Questions: Problem 7-1 Stock Values [LO 1] The RLX Company just paid a dividend of 2.80 per share on its stock. The dividends are expected to grow at a constant rate of 6.75 percent per year, indefinitely. Assume investors require a return of 12 percent on this stock. a. What is the current price? Note: Do not round intermediate calculations and round your answer to 2 decimal places, e.g., 32.16. b. What will the price be in four years and in sixteen years?

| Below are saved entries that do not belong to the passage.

/-- The system registers of a context (R254), its codebook selection (R89) and SATMASK (R326). `poison` marks the words that an uncorrectable
error has hit (R437), by the numbers of R254; 32 is the selection, 64 to 67 the words of SATMASK, 80 and 81 the loop and return stacks. -/
structure Sys where
  stepId  : Word := 0#64
  opid    : Nat := 0
  stamp   : Stamp := 0#64
  core    : BitVec 16 := 0#16
  late    : BitVec 32 := 0#32
  frz     : Word := 0#64
  rmode   : BitVec 2 := 0#2
  vflags  : BitVec 7 := 0#7
  rflags  : BitVec 4 := 0#4
  trapc   : BitVec 10 := 0#10
  trapb   : BitVec 52 := 0#52
  sel     : BitVec 12 := 0#12
  satmask : BitVec 256 := 0#256
  poison  : Nset := []
  deriving DecidableEq, Repr

/-- The two streams of a context (R247, R248). `last` is the last word issued in each slot as the execute stream stands, `seen` as the
access stream does (R245). The access position is `pc`; `run` holds the bundles between the streams, so the slip
is its length; `cc` is the sequence number of the next execute bundle and equals CYC (R251). `half` is the bundle at the access position
when only its A word has issued, `popped` what the E word now under test has taken from the queue. `dtraps` are the faults detected and not yet
taken, the earliest first (R418); `checked` says that the rpassr at which the execute stream is frozen has passed its checks (R349), `passOver`
that a Skip passes over the bundle at the access position once its header can be read (R423). -/
structure Streams where
  pc      : Nat := 0
  await   : Bool := false
  cc      : Nat := 0
  run     : List RunB := []
  loops   : List Level := []
  rstack  : List RetEntry := []
  last    : List (Option (BitVec 32)) := List.replicate 5 none
  seen    : List (Option (BitVec 32)) := List.replicate 5 none
  sq      : List SEntry := []
  vq      : List VEntry := []
  nextId  : Nat := 0
  flight  : List Fly := []
  atrap   : Option TrapInfo := none
  dtraps  : List TrapInfo := []
  handler : Bool := false
  late    : Bool := false
  aWait   : Option Wait := none
  xWait   : Option Wait := none
  goto    : Goto := .fall
  selNext : Option (BitVec 12) := none
  skipTo  : Nat := 0
  skipLoops : List Level := []
  half    : Option Half := none
  popped  : List Word := []
  checked : Bool := false
  passOver : Bool := false
  deriving DecidableEq, Repr

/-- A token from tsend to acceptance (R395, R396). -/
structure Token where
  id      : Nat
  src     : Nat
  core    : Nat
  sid     : Nat
  pkg     : Nat
  die     : Nat
  opid    : Nat
  port    : Nat
  dyard   : Nat
  stamp   : Stamp
  parish  : Nat
  home    : Nat
  hpar    : Nat
  expidx  : Nat := 0
  gen     : Nat := 0
  local_  : Bool := true
  route   : Word
  payload : List (BitVec 8)
  bad     : List Nat := []
  at_     : Nat := 0
  way     : Option Nat := none
  deriving DecidableEq, Repr

/-- A launch's reporting fields (R188). -/
structure Launch where
  crec : Nat := 0
  tag  : Nat := 0
  msie : Bool := false
  msix : Nat := 0
  deriving DecidableEq, Repr

/-- A context of a core (R205): one step with everything it holds. `pubReq` is the scope of a pub that waits, or 8 + the BIE of a
shpub; `shWait` the BIE of a shopen that waits; `retiring` is 1 from the retire, 2 once its execute halves have issued (R408); `eff`
and `opb` are the region's effective RCB and the OPB as the step was released under them (R190), `banks` its private codebooks while
they are out of the core (R107), `badBanks` that their image was refused when the context came back (R104). `charge` is the waiting
charged so far in ticks, `waitFrom` the start of the interval that is being charged, `tokWaits` counts the step's tokens that wait for a
ring bound to another ordinal (R202, R210); `readyAt` is the tick from which it has been ready without issuing, `agedAt` that from which the
next whole millisecond of ageing counts (R206); `resumed` is the Resumes whose records are due when the step is back on a core (R189). Of its
global reads and writes (R163 to R176): `snap`, `hostImg` and `hostSnap` are the images that its reads use, `own` its stores, `atoms` what its atomics
wrote, `stores` and `acquires` count them and its acquires, `bies` is its resolutions of BIEs (R46), `oldBies` what BIEs
gave that have exchanged since an image was fixed (R47). `xlAsk` is the page whose walk
the access stream waits for and `xlFault` how that walk failed (R29); `reads` and `pages` are used by the view of a command
only: what it has read and the pages that it has translated, not yet noted at the memories and the TLBs. -/
structure Ctx where
  live    : Bool := false
  priv    : Bool := false
  sid     : Nat := 0
  regs    : Regs := {}
  sys     : Sys := {}
  st      : Streams := {}
  passes  : List Pass := []
  combs   : List Comb := []
  loads   : List Load := []
  rcals   : List Rcal := []
  caps    : List (Nat × Nat) := []
  pending : Nat := 0
  kept    : List Token := []
  snap    : Smap Hbm := []
  hostImg : Option Mem := none
  hostSnap : Smap (List (BitVec 8)) := []
  own     : Smap (Smap Own) := []
  atoms   : Smap (Smap Own) := []
  stores  : Nat := 0
  acquires : Nat := 0
  bies    : Smap (Nat × Nat) := []
  oldBies : Smap (Nat × Nat) := []
  openBies : Nset := []
  pubReq  : Option Nat := none
  pubDone : Bool := false
  fence   : Option Nat := none
  xlAsk   : Option Nat := none
  xlFault : Option (Nat × Nat) := none
  reads   : List (Nat × Nat × Nat) := []
  pages   : List Nat := []
  shWait  : Option Nat := none
  claimWait : Option (Bool × Nat × Nat) := none
  retiring : Nat := 0
  paused  : Option TrapInfo := none
  overrun : Bool := false
  charge  : Nat := 0
  waitFrom : Option Nat := none
  tokWaits : Nat := 0
  resumed : List Launch := []
  started : Option Nat := none
  held    : Nat := 0
  readyAt : Nat := 0
  ageing  : Nat := 0
  agedAt  : Nat := 0
  residAt : Nat := 0
  waitc   : Option Waitc := none
  cblims  : Smap Nat := []
  eff     : BitVec 2048 := 0#2048
  opb     : BitVec 4096 := 0#4096
  banks   : Option (List Bank) := none
  badBanks : Bool := false
  deriving DecidableEq, Repr

/-- The claim of a plane or tile (R77): `gen` counts claims, `readers` the accst and copies not yet past translation. -/
inductive ClaimState where
  | free | reserved | held | draining | faulted
  deriving DecidableEq, Repr

/-- Who holds a plane or tile, and who waits for it (R77, R78). `again` counts the rclaims that the holder's access stream has passed and
its execute stream has not (R352). -/
structure Claim where
  st      : ClaimState := .free
  owner   : Nat := 0
  gen     : Nat := 0
  readers : Nat := 0
  faulted : Nat := 0
  again   : Nat := 0
  waiting : List Nat := []
  deriving DecidableEq, Repr

/-- A weight plane (R75): courses written since its contents became undefined, exponent, claim. `poison` marks 64-bit words, 24 a course, and
the exponent 1536 (R415, R437). -/
structure Plane where
  undef   : Nat := 0
  courses : Smap (BitVec 1536) := []
  exp     : Option (BitVec 8) := none
  poison  : Nset := []
  claim   : Claim := {}
  deriving DecidableEq, Repr
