-- ==== Sys2Proof/Machine/Belfry.lean ====
section
/-! DEFINITION. Logical time as every unit uses it: path summaries (R147 to R150), the forming of progress batches (R155 to R157),
creation checks (R144), local curfews (R154). -/

namespace Sys2Proof.Machine

/-- The closed stamp (R135). -/
def closedStamp : Nat := 2 ^ 64 - 1
/-- A stamp whose c0 is 0xFFFF (R135). -/
def isClosed (s : Nat) : Bool := bits s 48 16 == 0xFFFF
/-- Component `k` of a stamp (R133). -/
def comp (s k : Nat) : Nat := bits s (48 - 16 * k) 16
/-- A stamp from its components (R133). -/
def mkStamp (c : List Nat) : Nat := c.getD 0 0 * 2 ^ 48 + c.getD 1 0 * 2 ^ 32 + c.getD 2 0 * 2 ^ 16 + c.getD 3 0

/-- A malformed summary (R147). -/
def sumBad (σ : Nat) : Bool :=
  match bits σ 12 4 with
  | 0 => bits σ 0 12 != 0
  | 1 => false
  | 2 => bits σ 0 10 != 0
  | _ => true

/-- The stamp that a summary gives (R148). -/
def sumApply (σ s : Nat) : Nat :=
  if isClosed s then closedStamp
  else
    let op := bits σ 12 4; let k := bits σ 10 2; let d := bits σ 0 10
    let at_ (j : Nat) : Nat :=
      if op = 0 then comp s j
      else if j < k then comp s j
      else if k < j then 0
      else if op = 1 then min (comp s k + d) (if k = 0 then 0xFFFE else 0xFFFF)
      else comp s k
    mkStamp [at_ 0, at_ 1, at_ 2, at_ 3]

/-- A summary as a pair (k, d) (R149). -/
def sumPair (σ : Nat) : Nat × Nat :=
  match bits σ 12 4 with
  | 0 => (3, 0)
  | 1 => (bits σ 10 2, bits σ 0 10)
  | _ => (bits σ 10 2, 0)

/-- The order of pairs (R149). -/
def pairLe (a b : Nat × Nat) : Bool :=
  (a.1 == b.1 && decide (a.2 ≤ b.2)) || (decide (a.1 < b.1) && a.2 == 0) || (decide (b.1 < a.1) && decide (0 < b.2))

/-- The composition of pairs (R150). -/
def pairCompose (a b : Nat × Nat) : Nat × Nat :=
  if b.1 < a.1 then b else if b.1 = a.1 then (a.1, min (a.2 + b.2) 1023) else a

/-- Parish descriptor fields (R138). -/
def Parish.num (p : Parish) (lo n : Nat) : Nat := bits p.desc.toNat lo n
def Parish.home (p : Parish) : Nat := ldNo (p.num 110 10) (p.num 106 4)
def Parish.hpar (p : Parish) : Nat := p.num 82 6
def Parish.nym1 (p : Parish) : Nat := p.num 96 8
def Parish.rooty (p : Parish) : Nat := p.num 88 8
def Ld.parish (x : Ld) (p : Nat) : Parish := mgetD x.parishes p {}
def State.parish (s : State) (l p : Nat) : Parish := (s.ld l).parish p
def State.updParish (s : State) (l p : Nat) (f : Parish → Parish) : State :=
  s.updLd l fun x => { x with parishes := mput x.parishes p (f (x.parish p)) }

/-- The summary of a path from X to Y, when there is one (R151). -/
def Parish.path (p : Parish) (x y : Nat) : Option Nat := mget p.pst (256 * x + y)

/-- The dies of a parish's valid member entries (R139). -/
def memberDie (e : Word) : Nat := ldNo (bits e.toNat 54 10) (bits e.toNat 50 4)
def Parish.memberDies (p : Parish) : List Nat := (p.members.filter fun e => bit e.toNat 0).map memberDie

/-- A local curfew (R154). -/
def Parish.curfew (p : Parish) (y : Nat) : Nat := mgetD p.curfews y 0
/-- The curfew at a yard has passed a stamp (R153). -/
def Parish.passed (p : Parish) (y t : Nat) : Bool := decide (t < p.curfew y)

/-- The handle whose EXPIDX and GEN this die's traffic to another die of a parish carries (R139). -/
def Parish.authTo (p : Parish) (dst : Nat) : Option (Nat × Nat) :=
  ((p.members.zip p.auths).find? fun e => bit e.1.toNat 0 && memberDie e.1 == dst).map (·.2)

/-- A receiver's check of traffic from another die: export entry in use, generation, importer (R139). -/
def State.authOk (s : State) (dst src : Nat) (auth : Option (Nat × Nat)) : Bool :=
  if dst = src then true
  else
    match auth with
    | none => false
    | some (i, gen) =>
      let y := s.ld dst
      let ent := y.num (4096 * bits y.regs.expbase.toNat 12 40 + 32 * i) 32
      bits ent 64 192 == 0 && bits ent 17 34 == 0 && bit ent 16 && bits ent 0 16 == gen && bits ent 54 10 == pkgOf src && bits ent 51 3 == dieOf src

/-- The bytes of a batch (R157): its header and its records. -/
def Batch.image (b : Batch) : List (BitVec 8) :=
  natLe 16 (put (pkgOf b.src) 118 10 ||| put (dieOf b.src) 114 4 ||| put b.seq 64 32 ||| put b.recs.length 0 16) ++
    b.recs.flatMap fun r => natLe 16 (put r.stamp 64 64 ||| put r.parish 58 6 ||| put r.yard 50 8 ||| wrap 32 r.delta)

/-- Sends a batch to its home with the next sequence number, increments first (R155, R157). A batch that the fabric cannot deliver
is reported with 0x304 (R415). -/
def State.sendBatch (s : State) (b : Batch) : State :=
  let q := mgetD (s.ld b.src).belfry.seqOut b.home 0
  let recs := (b.recs.filter fun r => decide (0 < r.delta)) ++ b.recs.filter fun r => decide (r.delta < 0)
  let s' := s.updLd b.src fun x => { x with belfry.seqOut := mput x.belfry.seqOut b.home ((q + 1) % 2 ^ 32) }
  let c := { b with seq := q, recs := recs, way := s.ticket b.src b.home }
  (s'.updLd b.home fun x => { x with belfry.inbox := x.belfry.inbox ++ [c] }).post b.src b.home 2 c.image

/-- Two open batches are one: their records go to one home under one handle. Records of parishes with other handles travel apart, so that
each handle's revocation cuts its own parish's traffic alone (R139, R155). -/
def Batch.joins (a b : Batch) : Bool := a.home == b.home && a.auth == b.auth

/-- A batch takes the place of the die's open one that it joins, or stands last as the youngest; with 256 records it is closed and sent
(R155). The open batches stand in the order of their first records. -/
def State.openBatch (s : State) (b : Batch) : State :=
  s.updLd b.src fun x =>
    if x.belfry.openB.any b.joins then { x with belfry.openB := x.belfry.openB.map fun y => if b.joins y then b else y }
    else { x with belfry.openB := x.belfry.openB ++ [b] }

/-- The open batch that a batch joins is open no longer. -/
def State.dropBatch (s : State) (b : Batch) : State := s.updLd b.src fun x => { x with belfry.openB := x.belfry.openB.filter fun y => !b.joins y }

/-- A batch is kept open; with 256 records it is closed and sent (R155). -/
def State.keepBatch (s : State) (b : Batch) : State := if 256 ≤ b.recs.length then (s.dropBatch b).sendBatch b else s.openBatch b

/-- Adds at most 256 records of one event to the die's open batch for a home; one that has no room for them is sent first (R155, R156). -/
def State.addRecs (s : State) (l home : Nat) (auth : Option (Nat × Nat)) (rs : List Rec) : State :=
  let b : Batch := { src := l, home := home, recs := rs, at_ := s.ticks, auth := auth }
  match (s.ld l).belfry.openB.find? b.joins with
  | none => s.keepBatch b
  | some a => if a.recs.length + rs.length ≤ 256 then s.keepBatch { a with recs := a.recs ++ rs } else ((s.dropBatch a).sendBatch a).keepBatch b

/-- Records cut into batches of 256 (R157). -/
def cutRecs : Nat → List Rec → List (List Rec)
  | 0, _ => []
  | n + 1, rs => if rs.isEmpty then [] else rs.take 256 :: cutRecs n (rs.drop 256)

/-- Adds the count changes of one event to the die's open batch for the parish's home, so that they travel together (R155, R156). Those of
an event with more than 256 fill several batches, the increments in the first. -/
def State.countRecs (s : State) (l p : Nat) (recs : List (Nat × Nat × Int)) : State :=
  let pa := s.parish l p
  let rs : List Rec := (recs.filter fun r => !isClosed r.2.1).map fun r => { parish := pa.hpar, yard := r.1, stamp := r.2.1, delta := r.2.2 }
  let ordered := (rs.filter fun r => decide (0 < r.delta)) ++ rs.filter fun r => decide (r.delta ≤ 0)
  (cutRecs (rs.length + 1) (if 256 < rs.length then ordered else rs)).foldl (fun s c => s.addRecs l pa.home (pa.authTo pa.home) c) s

/-- Count changes at one stamp. -/
def State.countAt (s : State) (l p yard stamp : Nat) (d : Int) : State := s.countRecs l p [(yard, stamp, d)]

/-- The creation check (R144): some path from one of the yards carries its stamp to at most `t`. -/
def Parish.mayCreate (p : Parish) (xs : List Nat) (s y t : Nat) : Bool :=
  xs.any fun x => match p.path x y with
    | some σ => decide (sumApply σ s ≤ t)
    | none => false

/-- The checks of an instruction that names a yard of a parish (R137, R475). -/
def checkYard (slot l p yard : Nat) : M Unit := do
  let s ← getS
  let pa := s.parish l p
  check pa.enabled slot 0x245
  check (decide (yard ≤ pa.nym1)) slot 0x240

/-- Instructions that create occurrences stall while an entry of the parish waits for room in its home's spill area (R160). -/
def stallIfFull (l p : Nat) : M Unit := do
  let s ← getS
  if (s.parish (s.parish l p).home (s.parish l p).hpar).full then stall (kindWait 7) else pure ()

end Sys2Proof.Machine
end

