def opLdv (l : BitVec 5) (b y : BitVec 4) (z : BitVec 2) (r p s : BitVec 1) (x : BitVec 6) : M Unit := do
  let rl := rowLength z r
  let side := s == 1#1
  let ea ← effective b x.toInt 256
  needSlot l.toNat
  let (k, off) ← localPlace (p == 1#1) ea (vecSpan rl side) 4
  let c ← getCore
  if p = 1#1 then do
    makePending l.toNat y { vec := true, due := c.clk + 23 }
    sendNbr k { src := 0, ctx := 0, sid := 0, kind := 1, off := off, slot := l.toNat, swz := z.toNat, rl := rl, side := side }
  else do
    let (d, sd, bad) := c.readVec z.toNat rl off side
    makePending l.toNat y {
      vec := true, due := c.clk + 5 + vecTime z.toNat rl off side, here := true, data := BitVec.ofNat 2048 d,
      side := BitVec.ofNat 256 sd, mark := if bad then 0x1C0 else 0 }

def opSts (b : BitVec 4) (w : BitVec 3) (p : BitVec 1) (x : BitVec 7) : M Unit := do
  let n := widthBytes w
  if p = 1#1 then barRestart 1 else pure ()
  let ea ← effective b x.toInt n
  let (k, off) ← localPlace (p == 1#1) ea n n
  let v ← popScalar
  let bs := natLe n v.toNat
  if p = 1#1 then sendNbr k { src := 0, ctx := 0, sid := 0, kind := 2, off := off, n := n, data := bs }
  else updCore fun y => y.spWrite 0 off bs

def opStv (b : BitVec 4) (z : BitVec 2) (r p s : BitVec 1) (x : BitVec 6) : M Unit := do
  let rl := rowLength z r
  let side := s == 1#1
  if p = 1#1 then barRestart 1 else pure ()
  let ea ← effective b x.toInt 256
  let (k, off) ← localPlace (p == 1#1) ea (vecSpan rl side) 4
  let v ← popVector 1
  if p = 1#1 then
    sendNbr k {
      src := 0, ctx := 0, sid := 0, kind := 3, off := off, swz := z.toNat, rl := rl, side := side,
      data := natLe 256 v.data.toNat ++ natLe 32 v.side.toNat }
  else updCore fun y => y.writeVec z.toNat rl off side v

/-! What a home does (R173, R176, R282) -/

/-- A request belongs to a step of a die. -/
def HomeReq.ofStep (r : HomeReq) (l sid : Nat) : Bool := r.src == l && r.sid == sid
/-- A load, whose slot waits for bytes. -/
def HomeReq.isLoad (r : HomeReq) : Bool := r.atom.isNone && !r.pref

/-- The step that a request serves, as it stands now. -/
def State.stepOf (s : State) (l sid : Nat) : Option Ctx := ((s.ld l).findStep sid).map (·.2.2)

/-- The die at which requests to a home queue: the green keeps host memory (R163). -/
def homeDie (l home : Nat) : Nat := if home = hostKey then ldNo (pkgOf l) 8 else home

/-- The image of a home that a step's read uses is fixed now, if it is not (R172): what the step had published there before gives way to
it, also for the step's other loads under way. -/
def State.fixImage (s : State) (l sid home a n : Nat) : State :=
  match s.stepOf l sid with
  | none => s
  | some x =>
    let s' := s.updStep l sid fun _ => s.fixSnap x home a n
    if x.imageFixed home then s'
    else
      s'.updLd (homeDie l home) fun d =>
        { d with homeQ := d.homeQ.map fun r => if r.ofStep l sid && r.home == home then { r with mine := r.mine.filter fun o => !o.2.pub } else r }

/-- What a load reads under the images of its step: its own writes as they stood at its issue, else the image (R163, R173). -/
def State.loadValue (s : State) (x : Ctx) (r : HomeReq) : List (BitVec 8) × Nat :=
  seenBytes ((List.range r.n).map fun i => s.overImage x r.home (r.addr + i) (mget r.mine (r.addr + i)))

/-- The cause for which the fabric loses a home's answer (R415). -/
def State.answerCause (s : State) (r : HomeReq) : Option Nat :=
  if homeDie r.src r.home = r.src then none else s.route (homeDie r.src r.home) r.src

/-- A home's answer crosses the fabric (R450, R452); what it brings stands in its slot already (log entry 131). -/
def State.answered (s : State) (r : HomeReq) (bs : List (BitVec 8)) : State := s.post (homeDie r.src r.home) r.src 1 (s.packed bs)

/-- A load that stands first among a step's requests is served: its bytes go to its slot, with poison (R124), or marked failed (R415). -/
def State.serveLoad (s : State) (r : HomeReq) (x : Ctx) : State :=
  let got := r.fixed.getD (s.loadValue x r)
  let mark := (s.answerCause r).getD (if got.2 = 0 then (if r.poison then 0x1C0 else 0) else got.2)
  let v := if r.vec then leNat got.1 else extendVal r.sx r.n (leNat got.1)
  ((s.updStep r.src r.sid fun x => x.fillPart r.slot r.part v mark).readThrough r.ca [(r.home, r.addr, r.n)] x).answered r got.1

/-- The step's loads of some bytes that wait behind one of its atomics see what it wrote there (R163). -/
def HomeReq.after (r : HomeReq) (a : HomeReq) (bs : List (BitVec 8)) : HomeReq :=
  if r.ofStep a.src a.sid && r.isLoad && r.home == a.home && decide (a.seq ≤ r.seq) then
    { r with mine := (bs.zipIdx).foldl (fun (m : Smap Own) b =>
        let o : Own := { val := b.1, seq := a.seq, pub := true }
        if decide (r.addr ≤ a.addr + b.2) && decide (a.addr + b.2 < r.addr + r.n) then
          (match laterOwn (mget m (a.addr + b.2)) (some o) with
           | some w => mput m (a.addr + b.2) w
           | none => m)
        else m) r.mine }
  else r

/-- An atomic performed at its home (R176, R282): it acts on the published value and is published as it is performed; a poisoned
operand is left as it is (R124); a cas that fails writes nothing. -/
def State.serveAtomic (s : State) (r : HomeReq) (op : Nat) : State :=
  let old := leNat (s.homeBytes r.home r.addr r.n)
  let bad := if r.home = hostKey then 0 else (s.ld r.home).hbm.badRange r.addr r.n
  let mark := if bad = 0 then (if r.poison then 0x1C0 else 0) else bad
  let v := r.v.toNat % 2 ^ (8 * r.n)
  let w := r.w.toNat % 2 ^ (8 * r.n)
  let bs := natLe r.n (atomNew op (8 * r.n) old v w)
  let writes := mark == 0 && !(op == 9 && old != v)
  let s := s.readThrough r.ca [(r.home, r.addr, r.n)]
  let s := if writes then
      let s := if r.home = hostKey then { s with host := Mem.setBytes s.host r.addr bs }
        else s.updLd r.home fun x => { x with hbm := x.hbm.write r.addr bs r.comp }.touch r.addr r.n r.ca true
      s.updLd (homeDie r.src r.home) fun d => { d with homeQ := d.homeQ.map fun q => q.after r bs }
    else s
  (s.updStep r.src r.sid fun x => (if writes then x.storeAtomic r.home r.addr r.seq bs else x).fillPart r.slot 0 old ((s.answerCause r).getD mark)).answered r
    (natLe r.n old)

/-- A request performed at its home. -/
def State.serveHome (s : State) (r : HomeReq) : State :=
  match r.atom with
  | some op => s.serveAtomic r op
  | none =>
    if r.pref then s.readThrough r.ca [(r.home, r.addr, r.n)]
    else
      match s.stepOf r.src r.sid with
      | some x => s.serveLoad r x
      | none => s

/-- A request held at its home: by a commit (R114), or not there yet because its walk has not ended (R29) or its packet has not arrived. -/
def State.held (s : State) (r : HomeReq) : Bool := s.commitHolds r.home r.addr r.n || r.page.any (s.ld r.src).walking || r.way.isSome

/-- No request to the lines of a range has reached the cache before (R111). -/
def State.linesFree (s : State) (home a n : Nat) : Bool :=
  home == hostKey || !((s.ld home).homeQ.any fun r => r.home == home && !s.held r && decide (r.addr / 128 ≤ (a + n - 1) / 128) && decide (a / 128 ≤ (r.addr + r.n - 1) / 128))

/-- The requests that a die may serve, in their order: none that follows a held one of its step. -/
def State.servable (s : State) : List (Nat × Nat) → List HomeReq → List HomeReq
  | _, [] => []
  | stuck, r :: q =>
    if s.held r || stuck.contains (r.src, r.sid) then State.servable s ((r.src, r.sid) :: stuck) q else r :: State.servable s stuck q

/-- The loads of a step that are still on their way, and are not settled. -/
def State.loadsDue (s : State) (l sid : Nat) : List HomeReq :=
  s.lds.flatMap fun e => e.2.homeQ.filter fun r => r.ofStep l sid && r.isLoad && r.fixed.isNone

/-- A step's acquire interval ends: the loads still on their way read what the interval gives (R163, R173). -/
def State.settleLoads (s : State) (l sid : Nat) : State :=
  match s.loadsDue l sid with
  | [] => s
  | due =>
    let s := due.foldl (fun s r => s.fixImage l sid r.home r.addr r.n) s
    match s.stepOf l sid with
    | none => s
    | some x =>
      { s with lds := s.lds.map fun (e : Nat × Ld) => (e.1, { e.2 with
          homeQ := e.2.homeQ.map fun r => if r.ofStep l sid && r.isLoad && r.fixed.isNone then { r with fixed := some (s.loadValue x r) } else r }) }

Note: Do not round intermediate calculations and round your answers to 2 decimal places, e.g., 32.16.

To solve this problem, we will use the Gordon Growth Model (also known as the Dividend Discount Model) which is used to determine the present value of a stock that is expected to grow dividends at a constant rate indefinitely. The formula for the Gordon Growth Model is:

\[ P_0 = \frac{D_0 (1 + g)}{r - g} \]

where:

• \( P_0 \) is the current stock price
• \( D_0 \) is the most recent dividend payment
• \( g \) is the growth rate of the dividends
• \( r \) is the required rate of return

Given:

• \( D_0 = \$2.80 \)
• \( g = 6.75\% = 0.0675 \)
• \( r = 12\% = 0.12 \)

First, we calculate the next year's dividend (\( D_1 \)):

\[ D_1 = D_0 (1 + g) = 2.80 \times (1 + 0.0675) = 2.80 \times 1.0675 = 2.989 \]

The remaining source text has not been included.